PROBLEM DESCRIPTION
Transcribe every record verbatim.

SOURCE DATA

-- ==== Sys2Proof/Machine/IoTable.lean ====
section
/-!
DEFINITION. The I/O table and the I/O registers that the CMC writes from it (R722 to R725).
-/
namespace Sys2Proof.Machine
open Sys2Proof

/-- The dictionary's value of IO_TABLE (R735): its bytes; an empty list stands for the all-zero default. -/
def State.ioTable (s : State) : List Nat := (SMap.get s.dict.vals none 0x240001).getD []

/-- Whether a bank's VCCO code admits a standard, for an output or an input (R722). -/
def stdAdmitted (bank vcco std : Nat) (output : Bool) : Bool :=
  if std = 0 then true
  else if bank < 6 then
    if std = 12 then decide (vcco ≠ 0) && (!output || decide (vcco = 5))
    else match vcco with
      | 1 => decide (std = 1)
      | 2 => decide (std = 2) || decide (std = 11)
      | 3 => decide (std = 8)
      | 4 => decide (std = 3) || decide (std = 9) || decide (std = 10)
      | 5 => decide (std = 4) || decide (std = 10)
      | _ => false
  else match vcco with
    | 5 => decide (std = 4)
    | 6 => decide (std = 5)
    | 7 => decide (std = 6) || decide (std = 7)
    | _ => false

/-- The IO_BANK word of a bank and the IO_PIN word of a pin in a table (R723). -/
def ioBankWord (t : List Nat) (n : Nat) : Nat := leField t (32 + 4 * n) 4
def ioPinWord (t : List Nat) (p : Nat) : Nat := leField t (64 + 4 * p) 4

/-- Whether a pin's word stands under R723. -/
def ioPinOk (t : List Nat) (p : Nat) : Bool :=
  let w := ioPinWord t p
  let x := ioPinWord t (if p % 2 = 0 then p + 1 else p - 1)
  let bank := pinBank p
  let std := bits w 0 4
  let dir := bits w 4 2
  let drive := bits w 6 3
  let pair := decide (std = 12) || decide (bits x 0 4 = 12)
  decide (w < 2 ^ 14) && stdAdmitted bank (ioBankWord t bank) std (decide (dir ≠ 0))
    && (decide (drive = 0) || (decide (1 ≤ std) && decide (std ≤ 7) && decide (drive ≤ 4)))
    && (decide (dir ≠ 3) || (decide (bank < 6) && decide (bits w 9 2 = 3)))
    && (!pair || (decide (std = bits x 0 4) && decide (dir = bits x 4 2) && decide (dir ≠ 2) && decide (bits w 11 2 = 0)))
    && (decide (bit w 13 = 0) || (decide (std = 12) && decide (dir = 0) && decide (p % 2 = 0)))

/-- Whether a table is taken (R723). -/
def ioTableOk (t : List Nat) : Bool :=
  let bankOk (n : Nat) : Bool :=
    let v := ioBankWord t n
    decide (v = 0) || (if n < 6 then decide (v ≤ 5) else decide (5 ≤ v) && decide (v ≤ 7))
  decide (t.length = 1408) && decide (t.take 4 = [0x59, 0x4C, 0x49, 0x4F]) && decide (leField t 20 8 = 0)
    && decide (leField t 28 4 = crc32 (t.take 28 ++ [0, 0, 0, 0] ++ t.drop 32))
    && (List.range 8).all bankOk && (List.range 336).all (fun p => ioPinOk t p)

/-- VCCO_OK: bank `n` is declared and its rail is good (R734). -/
def State.ioShow (s : State) : State :=
  s.set R.IO_STATUS_VCCO_OK ((List.range 8).foldl (fun a n =>
    if s.get (R.IO_BANK_VCCO n) ≠ 0 ∧ bit (s.get R.PWR_STATUS_GOOD) (10 + n) = 1 then a + 2 ^ n else a) 0)

/-- Every I/O register at its reset value (R724). -/
def State.ioReset (s : State) : State :=
  { s with regs := SMap.without s.regs (fun k => decide (0x41000026020 ≤ k / 64) && decide (k / 64 < 0x41000026640)) }

/-- A full load of an image sets the I/O registers (R724). -/
def State.ioApply (s : State) (imageId : Nat) : State :=
  let t := s.ioTable
  let a := decide (leField t 4 8 = imageId)
  let b := decide (leField t 12 8 = imageId)
  if t.take 4 = [0x59, 0x4C, 0x49, 0x4F] ∧ imageId ≠ 2 ^ 64 - 1 ∧ (a || b) = true then
    let s1 := (List.range 8).foldl (fun (u : State) n => u.set (R.IO_BANK_VCCO n) (ioBankWord t n)) s.ioReset
    let s2 := (List.range 336).foldl (fun (u : State) p =>
      u.setWord [R.IO_PIN_STD p, R.IO_PIN_DIR p, R.IO_PIN_DRIVE p, R.IO_PIN_SLEW p, R.IO_PIN_PULL p, R.IO_PIN_TERM p] (ioPinWord t p)) s1
    (s2.sets [(R.IO_STATUS_STATE, 1), (R.IO_STATUS_MATCH, if a then 0 else 1)]).ioShow
  else (s.ioReset.sets [(R.IO_STATUS_STATE, 2), (R.IO_STATUS_MATCH, 0)]).ioShow

end Sys2Proof.Machine
end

PROBLEM SOLUTION
-- ==== Sys2Proof/Machine/IoTable.lean ====
section
/-!
DEFINITION. The I/O table and the I/O registers that the CMC writes from it (R722 to R725).
-/
namespace Sys2Proof.Machine
open Sys2Proof

/-- The dictionary's value of IO_TABLE (R735): its bytes; an empty list stands for the all-zero default. -/
def State.ioTable (s : State) : List Nat := (SMap.get s.dict.vals none 0x240001).getD []

/-- Whether a bank's VCCO code admits a standard, for an output or an input (R722). -/
def stdAdmitted (bank vcco std : Nat) (output : Bool) : Bool :=
  if std = 0 then true
  else if bank < 6 then
    if std = 12 then decide (vcco ≠ 0) && (!output || decide (vcco = 5))
    else match vcco with
      | 1 => decide (std = 1)
      | 2 => decide (std = 2) || decide (std = 11)
      | 3 => decide (std = 8)
      | 4 => decide (std = 3) || decide (std = 9) || decide (std = 10)
      | 5 => decide (std = 4) || decide (std = 10)
      | _ => false
  else match vcco with
    | 5 => decide (std = 4)
    | 6 => decide (std = 5)
    | 7 => decide (std = 6) || decide (std = 7)
    | _ => false

/-- The IO_BANK word of a bank and the IO_PIN word of a pin in a table (R723). -/
def ioBankWord (t : List Nat) (n : Nat) : Nat := leField t (32 + 4 * n) 4
def ioPinWord (t : List Nat) (p : Nat) : Nat := leField t (64 + 4 * p) 4

/-- Whether a pin's word stands under R723. -/
def ioPinOk (t : List Nat) (p : Nat) : Bool :=
  let w := ioPinWord t p
  let x := ioPinWord t (if p % 2 = 0 then p + 1 else p - 1)
  let bank := pinBank p
  let std := bits w 0 4
  let dir := bits w 4 2
  let drive := bits w 6 3
  let pair := decide (std = 12) || decide (bits x 0 4 = 12)
  decide (w < 2 ^ 14) && stdAdmitted bank (ioBankWord t bank) std (decide (dir ≠ 0))
    && (decide (drive = 0) || (decide (1 ≤ std) && decide (std ≤ 7) && decide (drive ≤ 4)))
    && (decide (dir ≠ 3) || (decide (bank < 6) && decide (bits w 9 2 = 3)))
    && (!pair || (decide (std = bits x 0 4) && decide (dir = bits x 4 2) && decide (dir ≠ 2) && decide (bits w 11 2 = 0)))
    && (decide (bit w 13 = 0) || (decide (std = 12) && decide (dir = 0) && decide (p % 2 = 0)))

/-- Whether a table is taken (R723). -/
def ioTableOk (t : List Nat) : Bool :=
  let bankOk (n : Nat) : Bool :=
    let v := ioBankWord t n
    decide (v = 0) || (if n < 6 then decide (v ≤ 5) else decide (5 ≤ v) && decide (v ≤ 7))
  decide (t.length = 1408) && decide (t.take 4 = [0x59, 0x4C, 0x49, 0x4F]) && decide (leField t 20 8 = 0)
    && decide (leField t 28 4 = crc32 (t.take 28 ++ [0, 0, 0, 0] ++ t.drop 32))
    && (List.range 8).all bankOk && (List.range 336).all (fun p => ioPinOk t p)

/-- VCCO_OK: bank `n` is declared and its rail is good (R734). -/
def State.ioShow (s : State) : State :=
  s.set R.IO_STATUS_VCCO_OK ((List.range 8).foldl (fun a n =>
    if s.get (R.IO_BANK_VCCO n) ≠ 0 ∧ bit (s.get R.PWR_STATUS_GOOD) (10 + n) = 1 then a + 2 ^ n else a) 0)

/-- Every I/O register at its reset value (R724). -/
def State.ioReset (s : State) : State :=
  { s with regs := SMap.without s.regs (fun k => decide (0x41000026020 ≤ k / 64) && decide (k / 64 < 0x41000026640)) }

/-- A full load of an image sets the I/O registers (R724). -/
def State.ioApply (s : State) (imageId : Nat) : State :=
  let t := s.ioTable
  let a := decide (leField t 4 8 = imageId)
  let b := decide (leField t 12 8 = imageId)
  if t.take 4 = [0x59, 0x4C, 0x49, 0x4F] ∧ imageId ≠ 2 ^ 64 - 1 ∧ (a || b) = true then
    let s1 := (List.range 8).foldl (fun (u : State) n => u.set (R.IO_BANK_VCCO n) (ioBankWord t n)) s.ioReset
    let s2 := (List.range 336).foldl (fun (u : State) p =>
      u.setWord [R.IO_PIN_STD p, R.IO_PIN_DIR p, R.IO_PIN_DRIVE p, R.IO_PIN_SLEW p, R.IO_PIN_PULL p, R.IO_PIN_TERM p] (ioPinWord t p)) s1
    (s2.sets [(R.IO_STATUS_STATE, 1), (R.IO_STATUS_MATCH, if a then 0 else 1)]).ioShow
  else (s.ioReset.sets [(R.IO_STATUS_STATE, 2), (R.IO_STATUS_MATCH, 0)]).ioShow

end Sys2Proof.Machine
end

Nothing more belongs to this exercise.